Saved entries
----------------------------------------
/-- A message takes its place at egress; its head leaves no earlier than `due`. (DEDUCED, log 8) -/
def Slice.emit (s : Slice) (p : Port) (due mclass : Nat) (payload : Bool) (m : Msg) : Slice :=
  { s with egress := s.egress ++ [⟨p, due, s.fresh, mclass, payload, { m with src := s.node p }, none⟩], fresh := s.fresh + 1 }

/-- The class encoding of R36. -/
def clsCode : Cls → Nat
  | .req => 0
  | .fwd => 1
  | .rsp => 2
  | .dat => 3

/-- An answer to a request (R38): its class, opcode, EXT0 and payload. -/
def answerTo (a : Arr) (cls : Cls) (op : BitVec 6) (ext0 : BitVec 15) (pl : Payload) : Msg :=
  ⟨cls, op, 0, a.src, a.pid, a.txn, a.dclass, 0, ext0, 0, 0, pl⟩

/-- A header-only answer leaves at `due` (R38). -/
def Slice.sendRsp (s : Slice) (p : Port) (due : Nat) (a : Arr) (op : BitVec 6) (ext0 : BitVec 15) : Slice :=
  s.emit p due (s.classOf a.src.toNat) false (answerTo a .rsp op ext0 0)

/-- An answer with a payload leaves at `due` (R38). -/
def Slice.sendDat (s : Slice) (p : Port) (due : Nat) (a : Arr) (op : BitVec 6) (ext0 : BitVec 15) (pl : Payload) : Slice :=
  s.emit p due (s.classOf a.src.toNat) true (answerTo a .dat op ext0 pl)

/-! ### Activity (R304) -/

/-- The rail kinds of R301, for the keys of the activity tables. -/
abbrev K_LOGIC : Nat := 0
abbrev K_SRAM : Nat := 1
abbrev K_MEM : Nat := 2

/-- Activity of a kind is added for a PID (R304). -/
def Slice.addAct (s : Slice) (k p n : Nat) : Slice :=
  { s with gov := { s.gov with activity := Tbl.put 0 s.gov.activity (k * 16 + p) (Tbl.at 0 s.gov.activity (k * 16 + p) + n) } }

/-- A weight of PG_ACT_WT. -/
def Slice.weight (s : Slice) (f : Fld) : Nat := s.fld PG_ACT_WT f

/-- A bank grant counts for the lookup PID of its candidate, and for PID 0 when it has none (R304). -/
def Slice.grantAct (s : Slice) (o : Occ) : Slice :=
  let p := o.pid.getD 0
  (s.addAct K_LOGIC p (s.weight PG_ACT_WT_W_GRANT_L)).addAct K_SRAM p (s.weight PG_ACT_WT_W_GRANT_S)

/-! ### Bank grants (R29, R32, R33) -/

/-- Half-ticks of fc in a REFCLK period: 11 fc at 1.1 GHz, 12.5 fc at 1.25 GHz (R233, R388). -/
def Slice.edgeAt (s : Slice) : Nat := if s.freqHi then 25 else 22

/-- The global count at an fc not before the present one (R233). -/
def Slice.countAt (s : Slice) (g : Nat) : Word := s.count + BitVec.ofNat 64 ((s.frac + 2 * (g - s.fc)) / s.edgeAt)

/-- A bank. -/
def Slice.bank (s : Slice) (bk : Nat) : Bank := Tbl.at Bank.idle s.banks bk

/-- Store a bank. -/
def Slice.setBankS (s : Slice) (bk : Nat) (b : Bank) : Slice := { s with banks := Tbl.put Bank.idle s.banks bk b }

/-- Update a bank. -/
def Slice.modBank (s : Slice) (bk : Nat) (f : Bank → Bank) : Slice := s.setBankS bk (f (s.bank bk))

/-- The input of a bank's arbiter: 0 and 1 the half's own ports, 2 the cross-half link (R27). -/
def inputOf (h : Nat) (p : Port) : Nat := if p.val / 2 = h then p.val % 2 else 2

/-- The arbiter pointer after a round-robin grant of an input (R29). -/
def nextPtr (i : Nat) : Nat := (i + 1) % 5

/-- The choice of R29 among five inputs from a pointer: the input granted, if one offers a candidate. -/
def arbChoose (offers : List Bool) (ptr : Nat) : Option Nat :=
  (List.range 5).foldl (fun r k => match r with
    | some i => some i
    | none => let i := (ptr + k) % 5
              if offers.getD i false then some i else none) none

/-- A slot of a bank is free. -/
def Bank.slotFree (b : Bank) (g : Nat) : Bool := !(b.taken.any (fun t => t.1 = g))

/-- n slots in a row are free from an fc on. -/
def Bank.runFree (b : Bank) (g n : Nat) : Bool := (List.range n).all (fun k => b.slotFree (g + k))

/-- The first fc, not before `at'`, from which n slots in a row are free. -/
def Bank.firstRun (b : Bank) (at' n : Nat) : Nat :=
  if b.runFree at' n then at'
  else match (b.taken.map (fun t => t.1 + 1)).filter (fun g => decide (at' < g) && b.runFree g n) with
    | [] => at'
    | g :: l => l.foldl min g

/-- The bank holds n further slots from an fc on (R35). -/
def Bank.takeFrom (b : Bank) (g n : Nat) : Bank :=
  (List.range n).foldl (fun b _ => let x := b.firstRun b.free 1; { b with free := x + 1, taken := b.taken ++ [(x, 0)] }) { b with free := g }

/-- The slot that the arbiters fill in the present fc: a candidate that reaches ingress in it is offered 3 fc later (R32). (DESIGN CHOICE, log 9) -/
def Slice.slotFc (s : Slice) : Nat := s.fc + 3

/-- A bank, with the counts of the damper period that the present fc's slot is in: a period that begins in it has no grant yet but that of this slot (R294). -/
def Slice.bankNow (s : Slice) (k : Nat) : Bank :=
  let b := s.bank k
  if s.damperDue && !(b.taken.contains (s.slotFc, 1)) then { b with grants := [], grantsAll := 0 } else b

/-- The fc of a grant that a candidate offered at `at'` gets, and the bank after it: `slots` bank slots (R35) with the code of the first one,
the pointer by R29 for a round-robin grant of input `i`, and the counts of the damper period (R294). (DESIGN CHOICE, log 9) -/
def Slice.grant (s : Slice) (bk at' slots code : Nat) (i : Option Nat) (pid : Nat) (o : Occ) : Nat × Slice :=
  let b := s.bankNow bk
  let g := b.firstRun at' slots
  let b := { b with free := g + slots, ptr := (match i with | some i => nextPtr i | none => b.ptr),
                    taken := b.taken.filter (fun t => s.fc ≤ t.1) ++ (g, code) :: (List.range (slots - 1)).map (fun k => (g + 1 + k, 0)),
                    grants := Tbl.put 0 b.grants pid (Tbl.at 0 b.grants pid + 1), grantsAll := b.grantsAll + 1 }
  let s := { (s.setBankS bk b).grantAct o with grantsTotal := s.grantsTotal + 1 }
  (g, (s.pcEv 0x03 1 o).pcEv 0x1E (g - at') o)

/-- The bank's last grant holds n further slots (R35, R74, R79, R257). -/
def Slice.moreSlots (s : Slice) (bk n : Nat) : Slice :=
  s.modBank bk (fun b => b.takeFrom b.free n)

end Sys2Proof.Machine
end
----------------------------------------
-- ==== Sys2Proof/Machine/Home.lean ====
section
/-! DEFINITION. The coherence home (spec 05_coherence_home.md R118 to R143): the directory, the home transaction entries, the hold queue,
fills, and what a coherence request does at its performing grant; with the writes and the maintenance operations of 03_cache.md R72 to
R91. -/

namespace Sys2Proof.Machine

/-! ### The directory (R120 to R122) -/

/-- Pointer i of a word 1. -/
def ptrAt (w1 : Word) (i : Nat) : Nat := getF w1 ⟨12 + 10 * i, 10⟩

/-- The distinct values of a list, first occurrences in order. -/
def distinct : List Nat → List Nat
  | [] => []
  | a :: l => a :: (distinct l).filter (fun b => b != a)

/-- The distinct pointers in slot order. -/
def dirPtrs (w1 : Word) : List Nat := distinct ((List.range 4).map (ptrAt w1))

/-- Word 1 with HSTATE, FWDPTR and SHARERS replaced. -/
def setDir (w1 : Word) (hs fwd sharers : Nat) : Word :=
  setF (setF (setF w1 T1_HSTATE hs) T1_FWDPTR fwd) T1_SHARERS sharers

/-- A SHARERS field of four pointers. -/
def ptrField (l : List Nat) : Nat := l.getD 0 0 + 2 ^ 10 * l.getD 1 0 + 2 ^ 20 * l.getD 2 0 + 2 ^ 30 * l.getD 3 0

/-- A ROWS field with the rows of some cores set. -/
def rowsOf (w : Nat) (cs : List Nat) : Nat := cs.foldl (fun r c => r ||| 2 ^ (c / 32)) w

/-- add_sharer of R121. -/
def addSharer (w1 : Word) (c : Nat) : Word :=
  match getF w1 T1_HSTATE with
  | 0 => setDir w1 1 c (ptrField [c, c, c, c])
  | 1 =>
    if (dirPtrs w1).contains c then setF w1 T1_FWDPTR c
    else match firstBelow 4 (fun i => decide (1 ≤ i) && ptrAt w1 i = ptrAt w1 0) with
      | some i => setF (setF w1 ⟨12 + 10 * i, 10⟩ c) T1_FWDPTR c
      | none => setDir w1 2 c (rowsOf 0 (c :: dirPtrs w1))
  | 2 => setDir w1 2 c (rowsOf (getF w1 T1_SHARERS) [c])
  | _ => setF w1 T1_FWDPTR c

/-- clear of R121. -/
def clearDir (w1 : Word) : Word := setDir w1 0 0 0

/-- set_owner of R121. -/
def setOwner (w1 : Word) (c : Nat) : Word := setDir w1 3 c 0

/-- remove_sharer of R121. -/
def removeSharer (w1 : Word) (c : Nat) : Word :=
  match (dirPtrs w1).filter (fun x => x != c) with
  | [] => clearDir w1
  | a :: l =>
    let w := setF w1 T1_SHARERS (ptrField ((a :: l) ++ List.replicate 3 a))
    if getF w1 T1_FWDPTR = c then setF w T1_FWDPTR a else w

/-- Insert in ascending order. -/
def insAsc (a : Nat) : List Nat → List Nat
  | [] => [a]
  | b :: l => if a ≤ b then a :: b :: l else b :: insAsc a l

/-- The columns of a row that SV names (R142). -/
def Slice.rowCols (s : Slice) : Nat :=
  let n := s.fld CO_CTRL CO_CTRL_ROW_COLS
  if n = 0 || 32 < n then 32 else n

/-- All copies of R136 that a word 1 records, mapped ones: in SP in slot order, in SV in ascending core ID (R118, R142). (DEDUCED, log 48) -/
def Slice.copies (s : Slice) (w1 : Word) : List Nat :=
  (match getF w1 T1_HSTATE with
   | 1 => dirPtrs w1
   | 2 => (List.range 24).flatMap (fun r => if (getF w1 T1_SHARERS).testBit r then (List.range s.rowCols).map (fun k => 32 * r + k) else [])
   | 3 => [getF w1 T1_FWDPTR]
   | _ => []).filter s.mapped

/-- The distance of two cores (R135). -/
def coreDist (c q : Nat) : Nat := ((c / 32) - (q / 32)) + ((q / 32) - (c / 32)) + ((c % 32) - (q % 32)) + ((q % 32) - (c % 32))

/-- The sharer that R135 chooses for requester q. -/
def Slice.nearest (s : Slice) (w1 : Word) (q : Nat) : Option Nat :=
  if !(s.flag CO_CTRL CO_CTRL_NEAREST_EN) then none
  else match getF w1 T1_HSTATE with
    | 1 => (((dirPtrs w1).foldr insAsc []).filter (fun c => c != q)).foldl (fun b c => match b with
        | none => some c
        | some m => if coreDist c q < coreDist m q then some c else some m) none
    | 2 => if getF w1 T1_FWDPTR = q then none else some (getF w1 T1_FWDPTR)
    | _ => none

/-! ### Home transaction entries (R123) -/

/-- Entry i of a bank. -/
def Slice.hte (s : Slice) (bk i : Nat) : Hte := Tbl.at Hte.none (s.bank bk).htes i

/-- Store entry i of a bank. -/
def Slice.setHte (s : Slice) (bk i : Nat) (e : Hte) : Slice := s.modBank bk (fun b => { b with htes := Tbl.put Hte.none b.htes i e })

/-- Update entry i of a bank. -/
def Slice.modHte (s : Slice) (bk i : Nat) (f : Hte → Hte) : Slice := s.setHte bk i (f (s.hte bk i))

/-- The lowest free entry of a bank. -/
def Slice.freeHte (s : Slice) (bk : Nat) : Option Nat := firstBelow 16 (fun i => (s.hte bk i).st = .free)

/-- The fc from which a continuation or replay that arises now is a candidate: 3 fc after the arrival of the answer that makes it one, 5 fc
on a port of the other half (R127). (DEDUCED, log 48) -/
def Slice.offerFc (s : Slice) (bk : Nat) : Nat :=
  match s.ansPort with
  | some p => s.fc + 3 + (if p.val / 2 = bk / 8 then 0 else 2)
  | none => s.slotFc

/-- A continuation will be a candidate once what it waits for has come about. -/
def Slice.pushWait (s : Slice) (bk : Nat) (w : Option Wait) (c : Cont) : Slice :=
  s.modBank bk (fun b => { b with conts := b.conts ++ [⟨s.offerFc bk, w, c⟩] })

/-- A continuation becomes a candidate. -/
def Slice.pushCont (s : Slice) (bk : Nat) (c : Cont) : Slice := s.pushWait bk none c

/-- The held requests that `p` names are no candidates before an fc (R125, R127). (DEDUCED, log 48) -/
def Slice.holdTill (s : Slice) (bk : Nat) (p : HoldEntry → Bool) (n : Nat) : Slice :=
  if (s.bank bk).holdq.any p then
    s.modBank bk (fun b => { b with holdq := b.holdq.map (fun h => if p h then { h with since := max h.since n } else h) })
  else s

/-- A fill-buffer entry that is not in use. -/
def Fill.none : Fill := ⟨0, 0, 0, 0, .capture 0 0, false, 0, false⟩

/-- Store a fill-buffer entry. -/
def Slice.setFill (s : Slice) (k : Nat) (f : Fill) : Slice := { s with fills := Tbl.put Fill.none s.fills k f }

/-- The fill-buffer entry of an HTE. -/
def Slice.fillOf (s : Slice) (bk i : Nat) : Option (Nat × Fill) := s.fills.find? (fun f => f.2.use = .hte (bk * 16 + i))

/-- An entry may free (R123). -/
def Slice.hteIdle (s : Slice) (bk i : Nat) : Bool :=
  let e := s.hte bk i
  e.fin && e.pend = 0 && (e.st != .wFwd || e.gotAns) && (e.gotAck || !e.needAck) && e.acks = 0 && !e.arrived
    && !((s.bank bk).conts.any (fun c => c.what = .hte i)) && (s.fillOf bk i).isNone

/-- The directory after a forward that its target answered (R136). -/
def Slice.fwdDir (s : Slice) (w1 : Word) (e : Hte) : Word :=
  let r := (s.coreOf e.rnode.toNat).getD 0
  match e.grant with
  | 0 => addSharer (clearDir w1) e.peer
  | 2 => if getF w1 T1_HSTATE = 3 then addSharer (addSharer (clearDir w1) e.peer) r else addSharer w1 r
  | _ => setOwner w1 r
----------------------------------------
Aim of the task – This exercise requires the lines of the entries containing the string "grantsAll".

Final answer –
  if s.damperDue && !(b.taken.contains (s.slotFc, 1)) then { b with grants := [], grantsAll := 0 } else b
                    grants := Tbl.put 0 b.grants pid (Tbl.at 0 b.grants pid + 1), grantsAll := b.grantsAll + 1 }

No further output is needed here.